On Tue, Jan 11, 2022 at 09:16:52PM +0800, Muchun Song wrote:
> The preparation of supporting freeing vmemmap associated with each
> HugeTLB page is ready, so we can support this feature for arm64.
> 
> Signed-off-by: Muchun Song <songmuchun@xxxxxxxxxxxxx>

It's a bit difficult to understand this commit message, as there's not much
context here.

What is HUGETLB_PAGE_FREE_VMEMMAP intended to achieve? Is this intended to save
memory, find bugs, or some other goal? If this is a memory saving or
performance improvement, can we quantify that benefit?

Does the alloc/free happen dynamically, or does this happen once during kernel
boot? IIUC it's the former, which sounds pretty scary. Especially if we need to
re-allocate the vmmemmap pages later -- can't we run out of memory, and then
fail to free a HugeTLB page?

Are there any requirements upon arch code, e.g. mutual exclusion?

Below there are a bunch of comments trying to explain that this is safe. Having
some of that rationale in the commit message itself would be helpful.

I see that commit:

  6be24bed9da367c2 ("mm: hugetlb: introduce a new config HUGETLB_PAGE_FREE_VMEMMAP")

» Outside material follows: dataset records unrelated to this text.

-- ==== Sys2Proof/Laws/PerInstr.lean ====
section
/-!
SUPPORT. Of every instruction: its encoding fits the slot word. One lemma for each constructor; the steps of other agents have no
encoding.
-/

namespace Sys2Proof.Laws.EncodingFits

/-- The opcode has 7 bits and the body 24, and a literal stands only where the opcode map takes one (R118, R121). -/
def Statement (i : Instr) : Prop :=
  ∀ e, enc i = some e → e.op < 128 ∧ e.body < 2 ^ 24 ∧ (e.lit.isSome = true → litAllowed e.kind e.op e.body = true)

theorem none_fits {i : Instr} (h : enc i = none) : Statement i := fun e he => by
  rw [h] at he
  cases he

theorem hint_literal (k : SlotKind) (o : Fin 16) (w : Nat) : litAllowed k (112 + o.val) w = true := by
  cases k
  case a =>
    simp only [litAllowed]
    rw [if_neg (by omega), if_neg (by omega), if_neg (by omega), if_neg (by omega), if_neg (by omega)]
  all_goals
    simp [litAllowed]
    omega

theorem field_lt {n : Nat} (i : Imm n) : i.field < 2 ^ n := by
  cases i with
  | short x => exact x.isLt
  | long x => exact Nat.two_pow_pos n

theorem barBit_le (b : Option (Fin 32)) : barBit b ≤ 1 := by cases b <;> simp [barBit]

theorem barBit_of_lit {b : Option (Fin 32)} (h : (barLit b).isSome = true) : barBit b = 1 := by
  cases b <;> simp_all [barBit, barLit]
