/-- Settles O23, by the two shared forms of atomics. -/
theorem atomicsComplete : Obligations.AtomicsComplete := by
  unfold Obligations.AtomicsComplete
  rintro s d a k u sc z l n off p rfl rfl ha hroom
  have h1 : s.me.firstPoison [a.val] = none := Ctx.firstPoison_cons_clear ha []
  have h2 : s.gp d = false → s.me.firstPoison [d.val, a.val] = none := fun hd => (Ctx.firstPoison_cons_clear hd _).trans h1
  have h3 : s.gp d = false → (s.me.gr (d.val + 1)).p = false → s.me.firstPoison [d.val, a.val, d.val + 1] = none := fun hd hd1 =>
    ((Ctx.firstPoison_cons_clear hd _).trans (Ctx.firstPoison_cons_clear ha _)).trans (Ctx.firstPoison_cons_clear hd1 [])
  have hread : ∀ op perm, op ≠ .ast →
      s.loadCheck s.cur.id (s.me.kr k.val) atomSpaces (s.gv a + litVal l).toInt (if z.val = 1 then 4 else 8) perm
        (if z.val = 1 then 4 else 8) = .ok p →
      s.atomCheck (s.me.kr k.val) (s.gv a + litVal l).toInt (if z.val = 1 then 4 else 8) perm op = .ok p := fun op perm hop hp => by
    rw [State.atomCheck, if_neg hop, hp]
  have hwrite : ∀ perm,
      s.capCheck s.cur.id (s.me.kr k.val) atomSpaces (s.gv a + litVal l).toInt (if z.val = 1 then 4 else 8) perm
        (if z.val = 1 then 4 else 8) = .ok p →
      s.atomCheck (s.me.kr k.val) (s.gv a + litVal l).toInt (if z.val = 1 then 4 else 8) perm .ast = .ok p := fun perm hp => by
    rw [State.atomCheck, if_pos rfl, hp]
  have hatomic : ∀ {i : Instr} {op : AtomOp} {reads : List Nat} {dest : Option Nat} {x y : Word} {use scope : Nat},
      exec i s = atomic op pATOM reads dest x y k a use scope z false l s → s.me.firstPoison reads = none →
      s.atomCheck (s.me.kr k.val) (s.gv a + litVal l).toInt (if z.val = 1 then 4 else 8) pATOM op = .ok p →
      exec i s = .next (if use = 5 ∧ s.me.late.isSome = true then s.setMe { s.me with iss := s.me.iss + 1 }
        else s.inUnit p op x y use scope dest false) := fun hi hr hp => by
    rw [hi, atomic_of_ok hr hp, State.issueAtom_of_room hroom]
  have hasc : ∀ {i : Instr} {op : AtomOp} {reads : List Nat} {dest : Option Nat} {x y : Word} {t : Machine.Task},
      exec i s = ascOp op reads dest x y k a z l s → s.me.firstPoison reads = none →
      s.atomCheck (s.me.kr k.val) (s.gv a + litVal l).toInt (if z.val = 1 then 4 else 8) pATOM op = .ok p →
      s.task = some t → s.wheelPositions t ≠ [] → exec i s = .next (s.inUnit p op x y 0 2 dest true) := fun hi hr hp ht hw => by
    rw [hi, ascOp_of_ok hr hp ht hw, State.issueAtom_enters hroom]
  refine ⟨fun hp => ?_, fun hd hp => ?_, fun hd hp t ht hw => hasc rfl (h2 hd) (hwrite _ hp) ht hw, fun hd hp => ⟨?_, fun hd1 => ?_,
    fun t ht hw => ⟨?_, ?_, ?_, ?_, fun hd1 => ?_⟩⟩⟩
  · change atomic .ald pR [a.val] (some d.val) 0 0 k a 0 sc.val z false l s = _
    rw [atomic_of_ok h1 (hread .ald pR (by decide) hp), State.issueAtom_enters hroom]
  · change atomic .ast pW [d.val, a.val] none (s.gv d) 0 k a 0 sc.val z false l s = _
    rw [atomic_of_ok (h2 hd) (hwrite pW hp), State.issueAtom_enters hroom]
  · have hq : ∀ op, op ≠ .ast → s.atomCheck (s.me.kr k.val) (s.gv a + litVal l).toInt (if z.val = 1 then 4 else 8) pATOM op = .ok p :=
      fun op hop => hread op _ hop hp
    simp only [List.forall_mem_cons, List.not_mem_nil, false_implies, implies_true, and_true]
    exact ⟨hatomic rfl (h2 hd) (hq _ (by decide)), hatomic rfl (h2 hd) (hq _ (by decide)), hatomic rfl (h2 hd) (hq _ (by decide)),
      hatomic rfl (h2 hd) (hq _ (by decide)), hatomic rfl (h2 hd) (hq _ (by decide)), hatomic rfl (h2 hd) (hq _ (by decide)),
      hatomic rfl (h2 hd) (hq _ (by decide)), hatomic rfl (h2 hd) (hq _ (by decide)), hatomic rfl (h2 hd) (hq _ (by decide)),
      hatomic rfl (h2 hd) (hq _ (by decide))⟩
  · exact hatomic rfl (h3 hd hd1) (hread _ _ (by decide) hp)
  · exact hasc rfl (h2 hd) (hread _ _ (by decide) hp) ht hw
  · exact hasc rfl (h2 hd) (hread _ _ (by decide) hp) ht hw
  · exact hasc rfl (h2 hd) (hread _ _ (by decide) hp) ht hw
  · exact hasc rfl h1 (hread _ _ (by decide) hp) ht hw
  · exact hasc rfl (h3 hd hd1) (hread _ _ (by decide) hp) ht hw
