-- ==== Sys2Proof/Machine/State.lean ====
section
/-! DEFINITION. The architectural state (10_state.md) as plain data, the reasons to stop, and the state
after reset. -/
namespace Sys2Proof.Machine

/-- The register file: "exactly eight 32-bit registers" (10_state.md R20). -/
structure RegFile where
  x0 : Word
  x1 : Word
  x2 : Word
  x3 : Word
  x4 : Word
  x5 : Word
  x6 : Word
  x7 : Word
deriving DecidableEq, Repr

/-- A segment: "a contiguous sequence of N words (N ≥ 0)" (10_state.md R28). `cells` lists its non-zero
words by offset, offsets strictly rising; an unlisted offset below `len` holds 0, the value of every word
of a newly mapped segment (20_memory.md R46; log entry 1). -/
structure Segment where
  len : Nat
  cells : List (Nat × Word)
deriving DecidableEq, Repr

/-- The segment table (10_state.md R27): its length TL, and the mapped slots by id, ids strictly rising; an
unlisted id is Unmapped. -/
structure Memory where
  tableLen : Nat
  slots : List (Nat × Segment)
deriving DecidableEq, Repr

/-- STATUS, the run state (10_state.md R34). -/
inductive Status
  /-- 0, reset, no image loaded -/
  | idle
  /-- 1 -/
  | running
  /-- 2, HALT executed -/
  | halted
  /-- 3, the pc reached the end of segment 0 -/
  | ended
  /-- 4 -/
  | fatal
deriving DecidableEq, Repr

/-- CAUSE, the fatal causes (60_exceptions.md R221). -/
inductive Cause
  /-- 0, STATUS is not FATAL -/
  | none
  /-- 1, the fetched word has opcode 14 or 15 -/
  | illegalOpcode
  /-- 2, never raised by this block -/
  | registerIndex
  /-- 3, SLOAD, SSTORE or LOADP names an unmapped segment -/
  | unmappedSegment
  /-- 4, SLOAD or SSTORE names an offset not below the segment's length -/
  | offsetOutOfBounds
  /-- 5, UNMAP of segment 0 or of an unmapped id -/
  | badUnmap
  /-- 6, DIV by 0 -/
  | divideByZero
  /-- 7, OUT of a value above 255 -/
  | outputRange
  /-- 8, the host answers an IN with Fail -/
  | inputFailure
  /-- 9, the host answers an OUT with Fail -/
  | outputFailure
  /-- 10, storage or id space exhausted -/
  | resourceExhausted
  /-- 11, the image's byte count is wrong -/
  | invalidImage
  /-- 12, the end check with LOADP_OOR = fatal -/
  | pcOutOfRange
deriving DecidableEq, Repr

/-- The host's answer to one IN (20_memory.md R66). -/
inductive InAnswer
  | byte (b : Byte)
  | eof
  | fail
deriving DecidableEq, Repr

/-- The host's answer to one OUT (20_memory.md R65). -/
inductive OutAnswer
  | accept
  | fail
deriving DecidableEq, Repr

/-- The host's side of the interface of 20_memory.md R67: what the host has decided and the block has not
yet taken, and the bytes the host has accepted. The model's own fields (log entry 4). -/
structure HostPort where
  /-- the host asserts reset (70_reset_and_hazards.md R260) -/
  resetLine : Bool
  /-- the image the host offers (70_reset_and_hazards.md R261) -/
  image : Option (List Byte)
  /-- the answers to the INs to come, the next first (20_memory.md R66) -/
  inAnswers : List InAnswer
  /-- the answers to the OUTs to come, the next first (20_memory.md R65) -/
  outAnswers : List OutAnswer
  /-- the output stream, the oldest byte first (20_memory.md R65) -/
  output : List Byte
deriving DecidableEq, Repr

/-- The whole state: the block's (10_state.md), its parameters (00_scope.md R5), and the model's own
`draws` and `host`. -/
structure State where
  /-- x[0] .. x[7] (10_state.md R20) -/
  regs : RegFile
  /-- the program counter, a word offset in segment 0 (10_state.md R23) -/
  pc : Word
  /-- TL and the slots (10_state.md R27) -/
  mem : Memory
  /-- FL, the free list, its lowest end first (10_state.md R29) -/
  freeList : List Word
  /-- STATUS (10_state.md R34) -/
  status : Status
  /-- CAUSE (10_state.md R34) -/
  cause : Cause
  /-- the implementation parameters, which no step writes (00_scope.md R5) -/
  params : Params
  /-- the number of FREE_PICK draws made (20_memory.md R47; log entry 3) -/
  draws : Nat
  /-- the host's side of the interface (20_memory.md R67; log entry 4) -/
  host : HostPort
deriving DecidableEq, Repr

/-- Why a step has no next state. -/
inductive Fault
  /-- A cycle of a block whose STATUS is already FATAL, with its CAUSE: "A model treats the FATAL state as
  a fault: never final, never cleared by a later step" (60_exceptions.md R220). Raised by `step` alone.
  Safe: the spec gives the block no step there. -/
  | fatalStop (c : Cause)
deriving DecidableEq, Repr

/-- Why an instruction has no meaning. -/
inductive Refusal
  /-- The instruction is not modelled: raised by no arm of this model. Safe. -/
  | notModelled (mnemonic : String)
deriving DecidableEq, Repr

/-- All eight registers 0 (10_state.md R21). -/
def RegFile.zero : RegFile :=
  { x0 := 0, x1 := 0, x2 := 0, x3 := 0, x4 := 0, x5 := 0, x6 := 0, x7 := 0 }

/-- No slots: TL = 0 (70_reset_and_hazards.md R260). -/
def Memory.empty : Memory := { tableLen := 0, slots := [] }

/-- A host that has decided nothing: the model's own reset value (log entry 4). -/
def HostPort.quiet : HostPort :=
  { resetLine := false, image := none, inAnswers := [], outAnswers := [], output := [] }

/-- The block right after reset, for given parameters (70_reset_and_hazards.md R260, R262, first column),
with a host that has decided nothing. -/
def State.resetWith (p : Params) : State :=
  { regs := .zero, pc := 0, mem := .empty, freeList := [], status := .idle, cause := .none,
    params := p, draws := 0, host := .quiet }

/-- The block right after reset (70_reset_and_hazards.md R260, R262) with the reference parameters
(00_scope.md R5; log entry 2). -/
def State.reset : State := State.resetWith Params.reference

end Sys2Proof.Machine
end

... has a much more complete description, and cribbing some of that wording
would be helpful.


> ---
> There is already some discussions about this in [1], but there was no
> conclusion in the end. I copied the concern proposed by Anshuman to here.
> 
> 1st concern:
> "
>   But what happens when a hot remove section's vmemmap area (which is being
>   teared down) is nearby another vmemmap area which is either created or
>   being destroyed for HugeTLB alloc/free purpose. As you mentioned HugeTLB
>   pages inside the hot remove section might be safe. But what about other
>   HugeTLB areas whose vmemmap area shares page table entries with vmemmap
>   entries for a section being hot removed ? Massive HugeTLB alloc/use/free
>   test cycle using memory just adjacent to a memory hotplug area, which is
>   always added and removed periodically, should be able to expose this problem.
> "
> My Answer: As you already know HugeTLB pages inside the hot remove section
> is safe.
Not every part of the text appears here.